The structure composed by any one of the nucleobases with either one of the two sugar moieties via a glycosidic bond is known as nucleoside (Figure 1.3). When the sugar moiety is ribose then we have ribonucleoside, on the other hand, if it is deoxyribose then we have a deoxyribonucleoside. Accordingly, nucleosides with individual bases and ribose sugar are termed as adenosine, guanidine, cytidine, thymidine, uridine respectively. On the hand, nucleosides with individual bases and deoxyribose sugar are termed as deoxyadenosine, deoxyguanidine, deoxycytidine, deoxythymidine, and deoxyuridine respectively. Structurally, a nucleotide is a nucleoside phosphate. These nucleotide monomers are connected together to

form a polymeric structure by 3', 5'-phosphodiester bonds leading to the primary structure nucleic acids (Figure 1.4).

Figure 1.4. The molecular structure of Nucleotides, DNA and RNA.

In addition, one or two additional phosphates can be inserted into the first phosphate group of a nucleoside molecule via a pyrophosphate linkage. The nucleosides with one phosphate group are called nucleoside monophosphates (NMPs), those with two and three phosphate groups are called nucleoside diphosphates (NDPs) and nucleoside triphosphates (NTPs) respectively. One of the most important nucleobases involved in these compounds is adenine which forms adenosine mono, di and triphosphate molecules (AMP, ADP, and ATP) (Figure 1.5). These molecules are well-known for their vital roles in many biological processes.

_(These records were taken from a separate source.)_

/-- R450 to R460, R465: The commands of the root of trust. A command that arrives as the next frame of its session and is well formed is
answered, with status 1 where the state of the device does not allow it and 2 where its request is malformed; each has the effect of its
rule. Power-up boots a stage that verifies, or goes to ROM recovery. A flash write that is under way ends before what comes next, unless
power is lost, which is the model's choice (log entry 31). -/
def Obligations.RootOfTrustBootsAndAnswers : Prop :=
  ∀ (port : Nat) (frame : Frame) (tests : SelfTest) (image : List Byte) (written : Nat) (s : State),
    let y := s.finishFlash
    let body := frame.body.drop 8
    let tag := leField frame.body 4 4
    let asked (op code : Nat) : Prop := port < 4 ∧ frame.op = op ∧ y.receipt port op frame = .accepted ∧ 8 ≤ frame.body.length ∧
      leField frame.body 0 2 = code ∧ leField frame.body 2 2 = 0
    let here (op : Nat) : State := y.acceptFrame port op frame
    let answers (e : Instr) (op code status : Nat) (rest : List Byte) (s1 : State) : Prop :=
      leadsTo e s fun z => z = s1.answer port op code status tag rest
    let runs (op code : Nat) : Prop := asked op code ∧ (here op).plat.root.serves code = true
    let r := y.plat.root
    let turned (e : Instr) (op code : Nat) : Prop := asked op code → (here op).plat.root.serves code = false → answers e op code 1 [] (here op)
    (turned (.identity port frame) 5 1 ∧ turned (.quote port frame) 5 2 ∧ turned (.spareLog port frame) 5 3 ∧
      turned (.measureLog port frame) 5 4 ∧ turned (.diag port frame) 5 5 ∧ turned (.session port frame) 5 6 ∧
      turned (.image port frame) 6 0x101 ∧ turned (.flashWrite port frame) 6 0x102 ∧ turned (.svnCommit port frame) 6 0x103 ∧
      turned (.provision port frame) 6 0x104 ∧ turned (.deploy port frame) 6 0x105 ∧ turned (.return_ port frame) 6 0x106 ∧
      turned (.standby port frame) 6 0x107 ∧ turned (.loadSteward port frame) 6 0x108 ∧ turned (.debugRequest port frame) 6 0x109 ∧
      turned (.debugResponse port frame) 6 0x10A ∧ turned (.timePort port frame) 6 0x10B) ∧
    (runs 5 1 → (body = [] → answers (.identity port frame) 5 1 0 r.identity (here 5)) ∧
      (body ≠ [] → answers (.identity port frame) 5 1 2 [] (here 5))) ∧
    (runs 5 2 → (body.length ≠ 32 → answers (.quote port frame) 5 2 2 [] (here 5)) ∧
      (body.length = 32 → r.fuses.life = 0 → answers (.quote port frame) 5 2 1 [] (here 5)) ∧
      (body.length = 32 → r.fuses.life ≠ 0 → answers (.quote port frame) 5 2 0 (r.quote body) (here 5))) ∧
    (∀ first count, body = bytesOfNat 4 first ++ bytesOfNat 4 count → first < 2 ^ 32 → 0 < count →
      (runs 5 3 → count ≤ 256 → answers (.spareLog port frame) 5 3 0 ((y.plat.spareLog.drop first).take count).flatten (here 5)) ∧
      (runs 5 4 → count ≤ 100 → answers (.measureLog port frame) 5 4 0 ((r.log.drop first).take count).flatten (here 5))) ∧
    (runs 5 5 → body = [] → answers (.diag port frame) 5 5 0
      (r.countBytes ++ bytesOfNat 4 r.defects.length ++ r.defects.flatMap fun e => bytesOfNat 2 e.toNat) (here 5)) ∧
    (∀ chase, runs 5 6 → body = bytesOfNat 2 chase ++ bytesOfNat 2 0 → chase < 4096 → (here 5).ccbValid ((here 5).ccbOf chase) = true →
      ∀ i, i < 255 → (((here 5).eth port).session (i + 1)).word.getLsbD 12 = false →
        (∀ j, j < i → (((here 5).eth port).session (j + 1)).word.getLsbD 12 = true) → ∃ s1,
        answers (.session port frame) 5 6 0 (bytesOfNat 2 (i + 1)) s1 ∧
        ((s1.eth port).session (i + 1)).word = BitVec.ofNat 64 (chase + 4096) ∧ s1.tiles = y.tiles) ∧
    (∀ i, runs 6 0x101 → r.chunk 0x101 body = .whole i → leField i 5 1 = 3 → r.stewardOk = false →
      ((here 6).modRoot fun k => { k with download := none }).plat.root.verifies 3 i = true → ∃ s1,
      answers (.image port frame) 6 0x101 0 [] s1 ∧ s1.plat.root.steward = i ∧ s1.plat.root.stewardOk = true) ∧
    (∀ d, runs 6 0x101 → r.chunk 0x101 body = .more d → answers (.image port frame) 6 0x101 0 []
      ((here 6).modRoot fun k => { k with download := some d })) ∧
    (∀ i, runs 6 0x102 → r.chunk 0x102 body = .whole i →
      (r.verifies 1 i = true → leadsTo (.flashWrite port frame) s fun z => z.plat.root.writing = some (i, some (port, tag)) ∧
        z.plat.root.flash.take 128 = List.replicate 128 0xFF ∧ z.plat.root.fuses = r.fuses) ∧
      (r.verifies 1 i = false → ∃ s1, answers (.flashWrite port frame) 6 0x102 3 [] s1 ∧ s1.plat.root.flash = r.flash)) ∧
    (runs 6 0x103 → body = [] →
      (imageSvn r.stage ≤ r.fuses.svnCount → answers (.svnCommit port frame) 6 0x103 1 [] (here 6)) ∧
      (r.fuses.svnCount < imageSvn r.stage → ∃ s1, answers (.svnCommit port frame) 6 0x103 0 [] s1 ∧
        s1.plat.root.fuses = { r.fuses with svn := r.fuses.svn ||| thermometer (imageSvn r.stage) })) ∧
    (∀ e code was becomes, (e = Instr.provision port frame ∧ code = 0x104 ∧ was = 0 ∧ becomes = 1) ∨
        (e = Instr.deploy port frame ∧ code = 0x105 ∧ was = 1 ∧ becomes = 3) ∨
        (e = Instr.return_ port frame ∧ code = 0x106 ∧ was = 2 ∧ becomes = 7 ∧ r.debug = 2) → runs 6 code → body = [] →
      (r.fuses.lifecycle ≠ was → answers e 6 code 1 [] (here 6)) ∧
      (r.fuses.lifecycle = was → ∃ s1, answers e 6 code 0 [] s1 ∧
        s1.plat.root.fuses = { r.fuses with life := r.fuses.life ||| BitVec.ofNat 3 becomes } ∧ s1.tiles = y.tiles)) ∧
    (runs 6 0x106 → body = [] → r.debug ≠ 2 → answers (.return_ port frame) 6 0x106 1 [] (here 6)) ∧
    (runs 6 0x107 → body = [] → leadsTo (.standby port frame) s fun z => z.plat.root.phase = .standby ∧ z.tiles = [] ∧ z.net = [] ∧
      z.plat.root.fuses = r.fuses ∧ z.plat.root.m = r.m ∧ ∀ g, z.galley g = { y.galley g with mapped := false }) ∧
    (∀ i, runs 6 0x108 → r.download = none → r.chunk 0x108 body = .whole i → leField body 0 4 = 0 → r.verifies 3 i = true → ∃ s1,
      answers (.loadSteward port frame) 6 0x108 0 [] s1 ∧ s1.plat.root.steward = i ∧ s1.plat.power.updating = true) ∧
    (∀ level, runs 6 0x109 → body = [BitVec.ofNat 8 level] → level = 1 ∨ level = 2 →
      ((here 6).plat.root.grant level = .refused → answers (.debugRequest port frame) 6 0x109 1 [] (here 6)) ∧
      ((here 6).plat.root.grant level = .challenge → ∃ s1 nonce, answers (.debugRequest port frame) 6 0x109 0 nonce s1 ∧
        s1.plat.root.nonce = some (level, nonce) ∧ s1.plat.root.debug = r.debug)) ∧
    (runs 6 0x10A → body.length = 96 →
      (r.nonce = none → ∃ s1, answers (.debugResponse port frame) 6 0x10A 3 [] s1 ∧ s1.plat.root.debug = r.debug) ∧
      (∀ level nonce, r.nonce = some (level, nonce) →
        let valid := sha512 (body.take 32) == fuseBytes 64 r.fuses.dahash.toNat &&
          edVerify (body.take 32) (nonce ++ fuseBytes 8 r.fuses.serial.toNat ++ [BitVec.ofNat 8 level]) (body.drop 32)
        ∃ s1, answers (.debugResponse port frame) 6 0x10A (if valid then 0 else 3) [] s1 ∧ s1.plat.root.nonce = none ∧
          s1.plat.root.debug = if valid then max r.debug level else r.debug)) ∧
    (∀ p, runs 6 0x10B → body = [BitVec.ofNat 8 p] → p < 4 → ∃ s1, answers (.timePort port frame) 6 0x10B 0 [] s1 ∧
      s1.plat.time.port = some p ∧ s1.plat.time.lastSync = s.now ∧ s1.tiles = y.tiles) ∧
    (r.phase = .powerUp ∨ r.phase = .standby →
      let b : Root := { Root.reset with fuses := r.fuses, flash := r.flash }
      (b.verifies 1 b.flashImage = false → leadsTo (.powerUpBoot tests) s fun z => z.plat.root.phase = .romRecovery ∧ z.tiles = [] ∧
        z.now = 0) ∧
      (b.verifies 1 b.flashImage = true → leadsTo (.powerUpBoot tests) s fun z => z.plat.root.stage = b.flashImage ∧ z.now = 0 ∧
        (z.plat.root.phase = .gradeNone ∨ z.plat.root.phase = .awaitImages) ∧ z.plat.root.fuses = r.fuses)) ∧
    (r.phase = .romRecovery → (y.eth port).linkUp = true →
      (r.verifies 1 image = true → leadsTo (.romRecovery port image) s fun z => z.plat.root.flash = image ∧ z.plat.root.phase = .powerUp) ∧
      (r.verifies 1 image = false → leadsTo (.romRecovery port image) s fun z => z = y)) ∧
    (leadsTo (.powerLoss written) s fun z => z.plat.root.fuses = s.plat.root.fuses ∧ z.tiles = State.reset.tiles ∧ z.dram = State.reset.dram ∧
      (s.plat.root.writing = none → z.plat.root.flash = s.plat.root.flash) ∧
      ∀ i q, s.plat.root.writing = some (i, q) → i.length ≤ written → z.plat.root.flash = i) ∧
    (port < 4 → s.plat.root.phase = .released ∨ s.plat.root.phase = .awaitImages ∨ s.plat.root.phase = .gradeNone ∨
      s.plat.root.phase = .standby → leadsTo (.portLinkUp port) s fun z => (z.eth port).linkUp = true ∧ z.tiles = s.tiles) ∧
    (4 ≤ port ∨ s.plat.root.phase = .powerUp → leadsTo (.portLinkUp port) s fun z => z = s)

Figure 1.5. Adenosine phosphates.

One of the most important structural features of DNA is the specific pairing of nucleobases.

In a natural DNA, adenine always pairs with thymine and cytosine always pairs with guanine and vice versa. This base pairing is specific in DNA and during polymerase-mediated replication, it forms the basis of the genetic alphabet, ultimately leading to the basis of the genetic code.^{22, 23} However, the genetic alphabets and hence the information stored in them by no means should be restricted to only two base pairs. It became a logical thought among the scientific community that an expanded genetic alphabet could provide us a platform for the encoding of additional information which might be beneficial not only for various in vitro and in vivo applications but also for a variety of biotechnology applications. Toward the expansion of genetic alphabet, an unnatural third base pair can be formed between two identical unnatural nucleotides (self-pairs) or two different unnatural nucleotides (hetero pairs). The incorporation of such unnatural base pairs into DNA would expand the potential of DNA in terms of information and functions such as site-directed labeling of oligonucleotides and in vitro selections with oligonucleotides functionalized with diverse chemical structures.^24-26 Thus, the design and synthesis of unnatural base pairs is an interesting research area leading towards the expansion of genetic alphabet which would find widespread applications in biotechnology including the production of unnatural proteins and organisms.^27-29

Figure 1.6: Presentation of hydrogen bonding between the DNA bases.